Saturday 9 June 2018

Snake Eggs, Perennial Herbs, Polyculture Gardens. Week 9 - The Polyculture Project

It's been a productive week in the gardens with perfect growing conditions - some heavy rains in the afternoons and evenings, followed by bright and warm mornings. 

 We're splitting our time between the market garden and the new garden Ataraxia,  the perennial polyculture trial garden  and carrying out maintenance task such as mowing, weeding, some late herb and vegetable plantings and manually removing pest eggs such as Pieris brassicae - Large white. 

Daniel found what we think are most likely a clutch of Grass Snake - Natrix natrix eggs under the mulch in one of the beds. Great to see the garden is attracting these snakes. They are good pest predators in the gardens and keep the Marsh Frogs quiet! Eggs are laid in June and July. The female may lay up to 40 leathery matt-white eggs, often choosing compost and manure heaps and the eggs measure from 23-30 mm. The hatchlings emerge in autumn.  

Some of the snake eggs under the mulch (Daniel's hand for perspective)   
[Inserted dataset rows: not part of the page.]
-- ==== Sys2Proof/Machine/Levels.lean ====
section
/-! DEFINITION. Launches, graphs, phases and jobs: a launch's card, what still counts in a level, completion and its record,
CANCEL (R31, R34 to R37, R61, R198, R246, R260, R308, R355, R356). -/

namespace Sys2Proof.Machine

/-! ### Completion (R34, R36, R356) -/

/-- The 16 bytes of a completion record (R36). -/
def completionBits (l : Lvl) (t : Payload) : Nat := l.stateCode + l.faults % 65536 * 2 ^ 16 + t.toNat * 2 ^ 64

/-- The die whose region controller serves a graph. -/
def graphDie (s : State) (g : Nat) : Nat :=
  match (tgetD s.cf.graphs g {}).place with | some p => p.die | none => 0

/-- The launches of a job. -/
def launchesOf (s : State) (vi job : Nat) : Table Launch :=
  s.jb.launches.filter fun e => e.2.vi = vi && e.2.job = job

/-- Launches of a job issued after one. -/
def issuedAfter (s : State) (vi job id : Nat) : Nat :=
  let next := (viD s vi).nextLaunch
  let age := fun (i : Nat) => (next + 2 ^ 32 - i) % 2 ^ 32
  ((launchesOf s vi job).filter fun e => age e.2.id < age id).length

/-- The region controller keeps the STATE of the last 4,096 launches of each job (R199). -/
def pruneLaunches (s : State) (vi job : Nat) : State :=
  let old := (launchesOf s vi job).filter fun e => e.2.lvl.done && 4096 ≤ issuedAfter s vi job e.2.id
  { s with jb := { s.jb with launches := old.foldl (fun t e => tdel t e.1) s.jb.launches } }

/-- A launch has nothing left to deal. -/
def launchDealt (s : State) (l : Launch) : Bool :=
  l.refused || (l.hand.isNone && (levelStopped s l || (l.ready && (l.stopDeal || l.reccount ≤ l.dealt))))

/-- A launch counts in a graph: it is one of the graph's, or of its phase while its card is unread (R198, R260). -/
def countsIn (k : Nat) (g : Graph) (l : Launch) : Bool :=
  l.graph = k || (l.graph = noGraph && l.vi = g.vi && l.job = g.job && some l.phase = g.phase)

/-- The completion counters of a graph, a phase and a job: a unit for each level directly below that has not completed, and one
while it is open (R260, log 22). -/
def graphUnits (s : State) (k : Nat) : Nat :=
  let g := tgetD s.cf.graphs k {}
  (s.jb.launches.filter fun e => countsIn k g e.2 && !e.2.lvl.done).length
    + b1 (match g.phase with | some n => (tgetD s.jb.phases (phaseKey g.vi g.job n) {}).lvl.isOpen | none => true)

def phaseUnits (s : State) (k : Nat) : Nat :=
  (s.cf.graphs.filter fun e => e.1 / 65536 = k / 2 ^ 32 && e.2.phase = some (k % 2 ^ 32) && !e.2.lvl.done).length
    + b1 (tgetD s.jb.phases k {}).lvl.isOpen

def jobUnits (s : State) (jk : Nat) : Nat :=
  (s.jb.phases.filter fun e => e.1 / 2 ^ 32 = jk && !e.2.lvl.done).length + b1 (tgetD s.jb.jobs jk {}).lvl.isOpen

/-- A counter that can take no unit more: its sender waits (R260). -/
def countFull (n : Nat) : Bool := 2 ^ 32 - 1 ≤ n

/-- A launch waits: the counter of a graph that its card may name is full (R35, R260). -/
def launchFull (s : State) (vi job : Nat) : Bool :=
  let n := (tgetD s.jb.jobs (jobKey vi job) {}).phase
  s.cf.graphs.any fun e => e.1 / 65536 = jobKey vi job && e.2.phase = some n && countFull (graphUnits s e.1)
Over in the market garden , the vegetable polycultures are coming on well 

We're planting blocks of potatoes in trenches under sunflowers that we'll mound up as per traditional method. We have another block of potatoes we're growing in deep mulch     

A raised bed in the forest garden that we use for propagating hardwood cuttings from Red and Black Currants and for dense sowing of carrot seed. 

Perennial vegetable  Allium cepa proliferum - Tree Onion with bulbils growing on the tips. 

We went to see  Dimo from Wastenomore farm last week to have a look around his place, where he is predominantly making composts from the leftover material from the local lavender and rose oil industry and growing cultures of various EMs - Effective Microorganisms. You can find out more about Wastenomore here.

Perennial Herbs 

Levisticum officinale - Lovage makes a great companion plant and noted for attracting wildlife specifically Ichneumon wasps, which parasitize the larvae of herbivorous insects.   It likes it fairly moist, so we have it planted along irrigation channels among fruit trees and bushes. It's incredible how large these plants get, easily reaching 2m in height.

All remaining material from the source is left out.